But how did the King get in there? "When I finally re-read Tarzan of the Apes, it turns out actually that it has a really weak ending, because Edgar Rice Burroughs wanted to write a sequel. So he fudged the ending. The tory sort of fizzles out. So I was thinking, Tarzan's life needs a part two. As it happens, at that point, I read Peter Guralnick's biography of Elvis, Last Train to Memphis. The book opens with the scene where Elvis Presley, Scotty Moore, Bill Black and Sam Phillips the producer, are in the studio, and they cook up Elvis's first single, That's All Right, Mama. And it's beautifully written and it's so . . . it's such an evocative moment. I spent a couple of days walking around thinking, what a great moment. And it suddenly occurred to me that there was a kind of primal energy about both these characters. They went together. They clicked."

Cox bridles somewhat when I suggested there was sound, shameless commercial sense in writing a novel about  -- however loosely -- Elvis Presley, given the King's huge and obsessive following. "I have to say, in all honesty, that that isn't the case. A critic once wrote about a book of mine, 'Nigel Cox puts popular culture in his novels because he thinks it will make them popular.' I mean, that is just stupid. Nigel Cox puts popular culture in his novels because he loves popular culture. He thinks that is where a lot of people, like himself, live. Pop culture really matters to me."

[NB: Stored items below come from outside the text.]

-- ==== Sys2Proof/Machine/Retention.lean ====
section
/-! DEFINITION. Retention sleep (spec 21 R401, R402), and the passing of time. -/

namespace Sys2Proof.Machine

/-- The issuers of a cluster's resident groups. -/
def State.clusterUnits (s : State) (i : Nat) : List Nat :=
  (s.groups.filter fun x => decide (x.1 < 12288) && clusterOf (coreOf x.1) == i).map (·.1)

/-- A group that would keep its cluster awake: ready, or with a clause in flight that no wait stops. -/
def State.busyGroup (s : State) (g : Group) : Bool :=
  s.ready g ||
  match g.clause with
  | some c => c.started && g.wait == .no
  | none => false

/-- Nothing of a cluster is under way (21 R402). -/
def State.clusterIdle (s : State) (i : Nat) : Bool :=
  let cores := (List.range 4).map fun j => i / 12 * 48 + i % 12 * 4 + j
  (s.groups.all fun x => !(decide (x.1 < 12288) && clusterOf (coreOf x.1) == i && s.busyGroup x.2)) &&
  (cores.all fun c => (s.core c).ops.isEmpty && (s.core c).steps.isEmpty) &&
  (s.copies.all fun k =>
    match k.img with
    | .ob _ _ _ => !cores.elem k.core
    | _ => true) &&
  (s.copymOps.all fun o => o.members.all fun k => !cores.elem k.core) &&
  (s.cells.all fun k =>
    match k.2.core with
    | some c => !(cores.elem c && k.2.wantSave)
    | none => true)

/-- Notes since when clusters have been idle. -/
def State.noteIdle (s : State) : State :=
  (List.range 96).foldl (fun s i =>
    if s.clusterIdle i then s else s.putCluster i { s.cluster i with idleSince := s.now }) s

/-- Time passes: boost intervals that begin now are granted, and the charge windows that end on the way are judged. -/
def State.turnTick (s : State) (ns : Nat) : State :=
  let n := tickSpan s.now ns
  (((s.boosts.windows n).noteIdle.tick n).noteIdle).drawn

/-- RETENTION_ENTER: a cluster idle for IDLE µs sleeps, unless a group has LDB.c in its open region (21 R401, R402; 09
R232). The open regions are discarded at the wake, before which nothing of them can be seen. -/
def execRetentionEnter (die k : Nat) (s : State) : Host.Outcome State Fault Refusal :=
  let i := 12 * die + k
  let ctl := s.reg (.retctl die)
  let c := s.cluster i
  if ctl.getLsbD k && !c.asleep && !c.offline && s.clusterIdle i && decide (c.idleSince + 1000 * bits ctl 63 32 ≤ s.now) &&
      s.groups.all fun x => !(decide (x.1 < 12288) && clusterOf (coreOf x.1) == i && x.2.ldbc) then
    .next (s.putCluster i { c with asleep := true })
  else .next s

/-- A group after a wake: at its region start, and every wait that its restart issues again is over (21 R402). -/
def Group.woken (g : Group) : Group :=
  let w := match g.wait with
    | .fault reqs => .fault reqs
    | .stores l => .stores l
    | .exit => .exit
    | .drain t => .drain t
    | _ => .no
  match g.wait with
  | .exit | .drain _ => g
  | _ => { g.restart with wait := w }

/-- The elements of a core (21 R401): 0 to 31 registers, 32 to 39 operand buffer, 40 to 46 accumulators, 47 control. A
failed element is numbered 48 × the core's index in its cluster + the element: DEDUCED (log entry 19). -/
def State.lost (s : State) (i : Nat) (failed : List Nat) (u : Nat) (g : Group) : Option Nat :=
  failed.find? fun e =>
    let core := i / 12 * 48 + i % 12 * 4 + e / 48
    coreOf u == core &&
    (let n := e % 48
     if n < 32 then Config.elementHolds e u
     else if n < 40 then (s.cellUnits g.cell).any fun v => decide (g.obuf ≠ 0) && Config.elementHolds e v
     else if n < 47 then (s.cellUnits g.cell).any fun v => decide (g.acct ≠ 0) && Config.elementHolds e v
     else true)

/-- Empties the caches of a cluster's cores. -/
def State.emptyCaches (s : State) (i : Nat) : State :=
  (List.range 4).foldl (fun s j =>
    let c := i / 12 * 48 + i % 12 * 4 + j
    s.putCore c { s.core c with l1 := [], kcache := [], icache := [] }) s

/-- Every group of a cluster wakes. -/
def State.wakeGroups (s : State) (i : Nat) : State :=
  (s.clusterUnits i).foldl (fun s u =>
    match s.group? u with
    | some g => s.putGroup u g.woken
    | none => s) s

/-- Ends the groups that lost state, with trap 27 (21 R388, R401). -/
def State.endLost (s : State) (i : Nat) (failed : List Nat) : State :=
  let hit := (s.clusterUnits i).filterMap fun u =>
    (s.group? u).bind fun g => (s.lost i failed u g).map fun e => (u, e)
  hit.foldl (fun s x => s.trapAt x.1 causeRetention (BitVec.ofNat 64 x.2)
    (((s.group? x.1).map (·.headRun)).getD 0)) s

/-- Asks for every cell of a cluster to be saved. -/
def State.wantSaves (s : State) (i : Nat) : State :=
  let f (c : CellSt) : CellSt :=
    { c with wantSave := c.wantSave || (c.core.map fun k => clusterOf k == i).getD false }
  { s with cells := s.cells.map fun x => (x.1, f x.2) }

/-- A counter or card wait of a group would end if it read again. -/
def State.readEnds (s : State) (u : Nat) (g : Group) : Bool :=
  let over_ (o : Host.Outcome State Fault Refusal) : Bool :=
    match o with
    | .next t => ((t.group? u).map fun x => x.wait != g.wait).getD true
    | _ => false
  match g.wait with
  | .counter (.ctrwait h x) => over_ (execCtrwait h x { s with cur := u })
  | .cards (.rdv h r n) => over_ (execRdv h r n { s with cur := u })
  | _ => false

/-- A wait of a sleeping group ends, so that it would become ready, or go on (21 R402). -/
def State.wouldRun (s : State) (u : Nat) (g : Group) : Bool :=
  g.taking.isNone &&
  match g.wait with
  | .no | .stores _ =>
    s.waitOver g &&
    match g.clause with
    | some c => c.started || g.flagsIdle (bits c.hdr 51 40)
    | none => g.headAddr.isSome
  | .counter _ | .cards _ => s.readEnds u g
  | .sleep t => decide (t ≤ s.now)
  | .barrier _ (some t) => decide (t ≤ s.cycles (coreOf u))
  | .join q n => (g.named q n).isEmpty
  | _ => false

/-- A child or a saved joiner would take a free slot of a core. -/
def State.childWaits (s : State) (core : Nat) : Bool :=
  (s.freeSlot core).isSome && ((s.nextJoiner core).isSome || (s.core core).rings.any fun x => !x.2.2.isEmpty)

/-- An event of R402 wakes a cluster: a wait ends, the dispatcher has something to place there, a pre-emption or a kill
names a group of it, or its EN bit is clear. -/
def State.wakes (s : State) (i : Nat) : Bool :=
  !(s.reg (.retctl (i / 12))).getLsbD (i % 12) ||
  (s.groups.any fun x => decide (x.1 < 12288) && clusterOf (coreOf x.1) == i &&
    (s.wouldRun x.1 x.2 || (s.reg (.ctxstat x.2.ctx)).getLsbD 0)) ||
  (s.cells.any fun x => x.2.wantSave && (x.2.core.map fun k => clusterOf k == i).getD false) ||
  ((List.range 4).any fun j => s.childWaits (i / 12 * 48 + i % 12 * 4 + j)) ||
  (List.range 8).any fun p => s.placingAt p == some i

/-- RETENTION_WAKE: at an event that wakes the cluster every group resumes at its region start; where an element failed, the cluster goes offline, the groups
it held end, and the rest are saved (21 R401, R402). -/
def execRetentionWake (die k : Nat) (failed : List Nat) (s : State) : Host.Outcome State Fault Refusal :=
  let i := 12 * die + k
  let c := s.cluster i
  if !c.asleep || !s.wakes i then .next s
  else
    let s := s.putCluster i { c with asleep := false, offline := !failed.isEmpty, idleSince := s.now }
    let s := (s.clusterUnits i).foldl State.withdrawGroup s
    let s := (s.wakeGroups i).emptyCaches i
    if failed.isEmpty then .next s else .next ((s.endLost i failed).wantSaves i)

end Sys2Proof.Machine
end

For this reason, he is thrilled with the book's garish cover. "[VUP publisher]Fergus Barrowman and I found some website that had images of 1950s comic covers on it. These were forwarded to this guy Rodney Smith, with some ideas about how images from the book would be laid out. But, actually, he just took our ideas apart and put them together again, and he's just made a classic job of that cover. I love it for itself, but I think it brings another dimension to the reading. Reading it with that on the cover, that will add something to it."

I ask whether someone with Cox's respect for history found it difficult to play so fast and loose with fact and fiction. Not at all, he replies: "Fiction is fiction. There's a school of thought that says I should be able to count on the facts in a novel. I don't see it like that."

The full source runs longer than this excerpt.